## Record extracts:
%%

-- ==== Sys2Proof/Machine/SkdCmds.lean ====
section
/-! DEFINITION. Block transfers (R244 to R247): the Bucker's descriptors, their lines and their completion. -/

namespace Sys2Proof.Machine

open Sys2Proof

/-- Fields of a Skidder descriptor (Table 10.9). -/
def skKind (d : Nat) : Nat := fieldAt d 0 1
def skFmt (d : Nat) : Nat := getBits d 8 4
def skRop (d : Nat) : Nat := getBits d 12 2
def skSrc (d : Nat) : Nat := fieldAt d 8 8
def skDst (d : Nat) : Nat := fieldAt d 16 8
def skLen (d : Nat) : Nat := fieldAt d 24 8
def skCompl (d : Nat) : Nat := fieldAt d 32 8

/-- Lane width in bytes of an ACCUM format, none for a reserved code (Table 10.9). -/
def accumWidth (fmt : Nat) : Option Nat :=
  if fmt = 12 ∨ fmt = 0 then some 4 else if fmt = 13 then some 8 else if fmt = 1 ∨ fmt = 2 then some 2 else none

/-- The type code of Table 7.4 for an ACCUM format. -/
def accumType (fmt : Nat) : Nat :=
  if fmt = 12 then 0 else if fmt = 13 then 1 else if fmt = 0 then 4 else if fmt = 1 then 6 else 7

/-- Whether a descriptor fails R245. -/
def skdBad (d : Nat) : Bool :=
  let k := skKind d
  let reserved := decide (k = 0 ∨ 4 ≤ k) || decide (getBits d 14 2 ≠ 0) || decide (skDst d / 2 ^ 57 ≠ 0)
    || decide (skCompl d / 2 ^ 57 ≠ 0) || decide (getBits d 384 128 ≠ 0)
    || (k != 2 && decide (skSrc d / 2 ^ 57 ≠ 0))
    || (if k = 3 then (accumWidth (skFmt d)).isNone || skRop d == 3 else decide (getBits d 8 6 ≠ 0))
  let len := decide (skLen d = 0 ∨ 2 ^ 40 < skLen d)
  let meets := k != 2 && rangesMeet (skSrc d) (skLen d) (skDst d) (skLen d)
  let w := (accumWidth (skFmt d)).getD 1
  let accum := k == 3 && decide (skSrc d % 64 ≠ skDst d % 64 ∨ skSrc d % w ≠ 0 ∨ skLen d % w ≠ 0 ∨ skCompl d % 64 ≠ 0)
  reserved || len || meets || accum

/-- The first FVA and the end of destination line `i` of a descriptor (R246). -/
def skdSpan (d i : Nat) : Nat × Nat :=
  (max (skDst d) (64 * (skDst d / 64 + i)), min (skDst d + skLen d) (64 * (skDst d / 64 + i) + 64))

/-- Number of destination lines. -/
def skdLines (d : Nat) : Nat := (skDst d + skLen d - 1) / 64 + 1 - skDst d / 64

/-- First and last source line of destination line `i`. -/
def skdSources (d i : Nat) : Nat × Nat :=
  let (lo, hi) := skdSpan d i
  let a := skSrc d + (lo - skDst d)
  (a / 64, (a + (hi - lo) - 1) / 64)

/-- The data of destination line `i`, in place in its line, from its source lines or its pattern (R246). -/
def skdData (d i : Nat) (ln : SkdLine) : Nat :=
  let (lo, hi) := skdSpan d i
  if skKind d = 2 then
    packBits ((upFrom (lo % 64) (hi - lo)).map fun j => (8 * j, getBits (skSrc d) (8 * (j % 8)) 8))
  else
    let both := ln.src.toNat + 2 ^ 512 * ln.src2.toNat
    let a := (skSrc d + (lo - skDst d)) % 64
    getBits both (8 * a) (8 * (hi - lo)) * 2 ^ (8 * (lo % 64))

/-- BYTES: from the start of the range up to the first line whose write did not complete OK (R247). -/
def SkdRun.bytes (r : SkdRun) : Nat :=
  let d := r.desc.bytes.toNat
  let okLines := (r.lines.foldl (fun (a : Nat) e => if e.1 = a ∧ e.2.ok then a + 1 else a) 0)
  if okLines = 0 then 0 else (skdSpan d (okLines - 1)).2 - skDst d

/-- The completion record of a block transfer (Table 10.11). -/
def SkdRun.record (r : SkdRun) (k : Nat) : Line :=
  let d := r.desc.bytes.toNat
  recordLine (fieldAt d 4 4) (fieldAt d 2 2) 40
    (leBytes 1 r.status ++ leBytes 1 r.detail ++ leBytes 1 k ++ leBytes 5 0 ++ leBytes 8 (fieldAt d 40 8)
      ++ leBytes 8 r.startTick ++ leBytes 8 r.endTick ++ leBytes 8 r.bytes)

/-- Whether every line that a descriptor has begun has completed, and it begins no other (R247). -/
def SkdRun.finished (r : SkdRun) : Bool :=
  r.suspended.isNone && (r.stopped || decide (skdLines r.desc.bytes.toNat ≤ r.next))
    && r.lines.all fun e => e.2.done && e.2.reading == 0

/-- Whether the Bucker may start the next descriptor: every line of the one before has been issued (R244, R98). -/
def SkdRun.issued (r : SkdRun) : Bool :=
  r.suspended.isNone && (r.stopped || decide (skdLines r.desc.bytes.toNat ≤ r.next))
    && r.lines.all fun e => e.2.sent || e.2.done

/-- A request of the Bucker for a descriptor. -/
def State.skdReq (s : State) (k : Nat) (r : SkdRun) (i what op fva : Nat) : Req :=
  { owner := .bucker r.desc.op i what, sk := k, tag := r.desc.tag, fva := fva, op := op,
    limit := s.fld (R.SEQ_REQ_TIMEOUT.LOG2 (partOf r.desc.tag)) }

/-- Replace a started descriptor. -/
def State.setRun (s : State) (k : Nat) (r : SkdRun) : State :=
  let x := s.skid k
  s.setSkid k { x with run := x.run.map fun y => if y.desc.op = r.desc.op then r else y }

/-- Issue one request of the Bucker: `r` is the descriptor as it stands where the request is sent, `i` its line. A
translation failure suspends the descriptor at the line (R98); a wait leaves everything as it is. -/
def State.skdSend (s : State) (k : Nat) (q : Req) (acc : Acc) (r r' : SkdRun) (i : Nat) : State :=
  match s.translate q.tag q.fva acc with
  | (s, .fault f) =>
    let bytes := (skdSpan r.desc.bytes.toNat i).1 - skDst r.desc.bytes.toNat
    ((s.setRun k { r with suspended := some i }).xlateRecord f acc 1 k q.tag q.fva bytes)
  | (s, .unreachable) =>
    let ln : SkdLine := { (FMap.find r'.lines i).getD {} with done := true, reading := 0, toRead := 0 }
    s.setRun k { r'.meet sUNREACH with lines := r'.lines.put i ln, endTick := s.tick }
  | (s, .ok x) =>
    let what := match q.owner with | .bucker _ _ w => w | _ => 0
    let ends := fun (s : State) (status : Nat) (d : Line) =>
      let ln := ((FMap.find r'.lines i).getD {}).after what { status := status, data := d }
      s.setRun k { r'.meet status with lines := r'.lines.put i ln, endTick := s.tick }
    match s.request q x with
    | (s, .wait w) => s.countHeld (4 + k) q.fva w
    | (s, .hit st d) =>
      let s := ends s st d
      if st = sPOISON then s.accumReads r what x.line x.sub x.dest else s
    | (s, .ends st) => ends s st 0
    | (s, .sent) => s.setRun k r'

/-- A line of the descriptor is issued: START_TICK is that of the first one (Table 10.11). -/
def SkdRun.issueAt (r : SkdRun) (now : Nat) : SkdRun :=
  if r.begun then r else { r with begun := true, startTick := now }

/-- Send the destination write of a line whose sources have come (R246). -/
def State.skdWrite (s : State) (k : Nat) (r : SkdRun) (i : Nat) (ln : SkdLine) : State :=
  let d := r.desc.bytes.toNat
  let (lo, hi) := skdSpan d i
  let first := lo % 64
  let r' := { r.issueAt s.tick with lines := r.lines.put i { ln with sent := true } }
  let isLast := i + 1 == skdLines d
  let q := if skKind d = 3 then
      { s.skdReq k r i 0 (opREDADD + skRop d) lo with
        bmc := first + 64 * (hi - lo) + 8192 * accumType (skFmt d), payload := skdData d i ln, last := isLast, pz := ln.poison }
    else
      { s.skdReq k r i 0 opBWRITE lo with
        bmc := first + 64 * (hi - lo), payload := skdData d i ln, last := isLast, pz := ln.poison }
  s.skdSend k q (if skKind d = 3 then .reduction else .store) r r' i

/-- Send the next source read of a line (R246). -/
def State.skdRead (s : State) (k : Nat) (r : SkdRun) (i : Nat) (ln : SkdLine) : State :=
  let (a, b) := skdSources r.desc.bytes.toNat i
  let second := ln.toRead == 1 && a != b
  let q := s.skdReq k r i (if second then 2 else 1) opBREAD (64 * (if second then b else a))
  let ln := { ln with toRead := ln.toRead - 1, reading := ln.reading + 1 }
  let r' := { r.issueAt s.tick with lines := r.lines.put i ln }
  s.skdSend k q .load r r' i

/-- SKIDDER_DESCRIPTOR_START (R244, R245): the next queued descriptor starts, where every line of the one before has been
issued; one that fails R245 is stopped with CHECK_FAIL before any line. -/
def execSkidderDescriptorStart (k : SkidNo) (s : State) : Result :=
  .next <|
    let x := s.skid k
    match x.queue with
    | [] => s
    | d :: rest =>
      let free := match x.run.getLast? with | some r => r.issued | none => true
      if !free then s
      else
        let r : SkdRun := { desc := d, startTick := s.tick, endTick := s.tick }
        let r := if skdBad d.bytes.toNat then { r with status := sCHECK, detail := 1, stopped := true } else r
        (s.setSkid k { x with queue := rest, run := x.run ++ [r] }).recheck

/-- Whether the Bucker may go on with a line it has begun: a suspended descriptor goes on with the lines before the faulting
one only (R98). -/
def SkdRun.goesOn (r : SkdRun) (i : Nat) : Bool :=
  match r.suspended with
  | some j => decide (i < j)
  | none => true

/-- The next request of a descriptor: a destination write whose sources have come, a source read still to be sent, or the
next line. -/
def State.skdNext (s : State) (k : Nat) (r : SkdRun) : Option State :=
  let open_ := r.lines.filter fun e => !e.2.done && !e.2.sent && r.goesOn e.1
  match open_.find? fun e => e.2.toRead == 0 && e.2.reading == 0 with
  | some (i, ln) => some (s.skdWrite k r i ln)
  | none =>
    match open_.find? fun e => decide (e.2.toRead ≠ 0) with
    | some (i, ln) => some (s.skdRead k r i ln)
    | none =>
      let d := r.desc.bytes.toNat
      if r.stopped ∨ r.suspended.isSome ∨ skdLines d ≤ r.next then none
      else
        let i := r.next
        let (a, b) := skdSources d i
        let ln : SkdLine := { toRead := if skKind d = 2 then 0 else b + 1 - a }
        let r := { r with next := i + 1, lines := r.lines.put i ln }
        some (if skKind d = 2 then s.skdWrite k r i ln else s.skdRead k r i ln)

/-- SKIDDER_LINE_ISSUE (R246): one request of the oldest descriptor that has one to issue; it waits for a slot. -/
def execSkidderLineIssue (k : SkidNo) (s : State) : Result :=
  .next <|
    match (s.skid k).run.findSome? fun r => s.skdNext k r with
    | some s' => s'
    | none => s

/-- BLOCK_TRANSFER_COMPLETE (R247): the oldest descriptor that has finished writes its completion record, where it has one,
and its operation ends with the record performed. -/
def execBlockTransferComplete (k : SkidNo) (s : State) : Result :=
  .next <|
    match (s.skid k).run.find? fun r => r.finished && !r.recording with
    | none => s
    | some r =>
      let d := r.desc.bytes.toNat
      if skCompl d = 0 then (s.skdEnd k r r.status r.detail).recheck
      else
        let q := { s.skdReq k r 0 3 opBWRITE (skCompl d) with
          bmc := 64 * 64, payload := (r.record k).toNat, last := true }
        match s.translate q.tag q.fva .store with
        | (s, .fault f) =>
          ((s.skdEnd k r sXLATE 4).xlateRecord f .store 1 k q.tag q.fva (skLen d)).recheck
        | (s, .unreachable) => (s.skdEnd k r sUNREACH 0x10).recheck
        | (s, .ok x) =>
          match s.request q x with
          | (s, .wait _) => s
          | (s, .hit st _) => (s.skdEnd k r (if st = sOK then r.status else st) (if st = sOK then r.detail else skdDetail st)).recheck
          | (s, .ends st) => (s.skdEnd k r st (skdDetail st)).recheck
          | (s, .sent) => s.setRun k { r with recording := true }

end Sys2Proof.Machine
end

%%

All lines in the data above from the one with "if fmt = 12 then" through the one with "let reserved := decide" must be repeated exactly, and no others.

## Written solution:
  if fmt = 12 then 0 else if fmt = 13 then 1 else if fmt = 0 then 4 else if fmt = 1 then 6 else 7

/-- Whether a descriptor fails R245. -/
def skdBad (d : Nat) : Bool :=
  let k := skKind d
  let reserved := decide (k = 0 ∨ 4 ≤ k) || decide (getBits d 14 2 ≠ 0) || decide (skDst d / 2 ^ 57 ≠ 0)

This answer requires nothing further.